Problem:
Among the entries below, one line contains "(∀ (s : State) (st : Strand), s.actor.who" and another contains "(held → act = 1 → st.hs = false". Transcribe those two lines and every line between them, exactly.

The records:
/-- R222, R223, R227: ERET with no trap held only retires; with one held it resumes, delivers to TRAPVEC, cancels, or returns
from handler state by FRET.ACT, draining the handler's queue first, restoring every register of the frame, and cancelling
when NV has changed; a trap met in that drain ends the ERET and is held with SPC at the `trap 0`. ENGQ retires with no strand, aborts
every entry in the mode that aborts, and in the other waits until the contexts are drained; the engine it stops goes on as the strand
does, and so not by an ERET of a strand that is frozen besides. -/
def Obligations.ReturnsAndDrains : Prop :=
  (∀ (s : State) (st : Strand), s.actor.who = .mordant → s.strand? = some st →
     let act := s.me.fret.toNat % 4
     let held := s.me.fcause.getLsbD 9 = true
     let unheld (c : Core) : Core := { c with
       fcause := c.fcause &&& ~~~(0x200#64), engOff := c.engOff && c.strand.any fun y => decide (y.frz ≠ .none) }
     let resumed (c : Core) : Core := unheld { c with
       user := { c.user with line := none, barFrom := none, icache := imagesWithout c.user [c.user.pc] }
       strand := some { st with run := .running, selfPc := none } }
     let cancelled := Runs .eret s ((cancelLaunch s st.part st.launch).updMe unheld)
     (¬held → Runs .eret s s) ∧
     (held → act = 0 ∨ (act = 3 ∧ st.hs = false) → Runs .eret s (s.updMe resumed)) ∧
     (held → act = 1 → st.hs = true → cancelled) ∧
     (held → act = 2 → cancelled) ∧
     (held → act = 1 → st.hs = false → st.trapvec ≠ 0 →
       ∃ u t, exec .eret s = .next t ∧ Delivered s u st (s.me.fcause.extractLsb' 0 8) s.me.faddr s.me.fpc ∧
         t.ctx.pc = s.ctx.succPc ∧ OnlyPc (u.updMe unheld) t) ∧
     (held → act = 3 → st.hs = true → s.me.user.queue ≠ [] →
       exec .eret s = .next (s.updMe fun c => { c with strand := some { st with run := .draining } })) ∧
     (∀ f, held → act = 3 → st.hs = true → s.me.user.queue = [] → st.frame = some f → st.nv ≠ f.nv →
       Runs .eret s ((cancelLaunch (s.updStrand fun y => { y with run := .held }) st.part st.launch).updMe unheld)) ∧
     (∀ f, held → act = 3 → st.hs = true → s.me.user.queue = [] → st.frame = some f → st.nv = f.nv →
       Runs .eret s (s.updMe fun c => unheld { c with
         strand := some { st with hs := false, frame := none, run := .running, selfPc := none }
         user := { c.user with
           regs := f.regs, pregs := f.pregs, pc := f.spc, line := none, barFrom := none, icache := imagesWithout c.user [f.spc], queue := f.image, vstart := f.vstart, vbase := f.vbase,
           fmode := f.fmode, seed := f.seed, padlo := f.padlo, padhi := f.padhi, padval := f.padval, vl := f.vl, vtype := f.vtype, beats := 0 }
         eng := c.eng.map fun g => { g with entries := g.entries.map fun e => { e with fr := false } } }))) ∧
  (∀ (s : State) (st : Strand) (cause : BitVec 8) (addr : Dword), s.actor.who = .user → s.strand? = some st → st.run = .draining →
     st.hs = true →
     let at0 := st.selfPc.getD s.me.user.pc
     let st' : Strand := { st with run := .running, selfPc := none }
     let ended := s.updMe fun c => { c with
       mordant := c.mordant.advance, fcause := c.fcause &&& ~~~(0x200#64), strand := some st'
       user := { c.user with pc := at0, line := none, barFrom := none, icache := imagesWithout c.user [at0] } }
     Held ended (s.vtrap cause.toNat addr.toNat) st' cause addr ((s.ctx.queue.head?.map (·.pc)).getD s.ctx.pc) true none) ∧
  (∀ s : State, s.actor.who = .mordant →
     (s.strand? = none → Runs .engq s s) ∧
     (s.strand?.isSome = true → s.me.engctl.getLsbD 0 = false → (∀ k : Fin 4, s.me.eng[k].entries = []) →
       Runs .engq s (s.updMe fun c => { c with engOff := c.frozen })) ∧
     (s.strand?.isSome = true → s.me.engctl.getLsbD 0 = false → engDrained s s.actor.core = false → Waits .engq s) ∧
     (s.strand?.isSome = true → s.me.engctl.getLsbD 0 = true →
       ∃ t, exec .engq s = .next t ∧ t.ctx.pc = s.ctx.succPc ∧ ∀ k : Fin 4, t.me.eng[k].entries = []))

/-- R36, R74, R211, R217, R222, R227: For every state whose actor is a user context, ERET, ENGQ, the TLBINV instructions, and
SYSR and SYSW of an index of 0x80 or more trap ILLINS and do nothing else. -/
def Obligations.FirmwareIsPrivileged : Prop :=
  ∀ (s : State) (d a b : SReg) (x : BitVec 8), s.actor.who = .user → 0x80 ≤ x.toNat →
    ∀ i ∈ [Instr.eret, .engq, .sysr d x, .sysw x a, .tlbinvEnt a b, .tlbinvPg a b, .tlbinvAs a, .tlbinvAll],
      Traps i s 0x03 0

Result of this exercise:
  (∀ (s : State) (st : Strand), s.actor.who = .mordant → s.strand? = some st →
     let act := s.me.fret.toNat % 4
     let held := s.me.fcause.getLsbD 9 = true
     let unheld (c : Core) : Core := { c with
       fcause := c.fcause &&& ~~~(0x200#64), engOff := c.engOff && c.strand.any fun y => decide (y.frz ≠ .none) }
     let resumed (c : Core) : Core := unheld { c with
       user := { c.user with line := none, barFrom := none, icache := imagesWithout c.user [c.user.pc] }
       strand := some { st with run := .running, selfPc := none } }
     let cancelled := Runs .eret s ((cancelLaunch s st.part st.launch).updMe unheld)
     (¬held → Runs .eret s s) ∧
     (held → act = 0 ∨ (act = 3 ∧ st.hs = false) → Runs .eret s (s.updMe resumed)) ∧
     (held → act = 1 → st.hs = true → cancelled) ∧
     (held → act = 2 → cancelled) ∧
     (held → act = 1 → st.hs = false → st.trapvec ≠ 0 →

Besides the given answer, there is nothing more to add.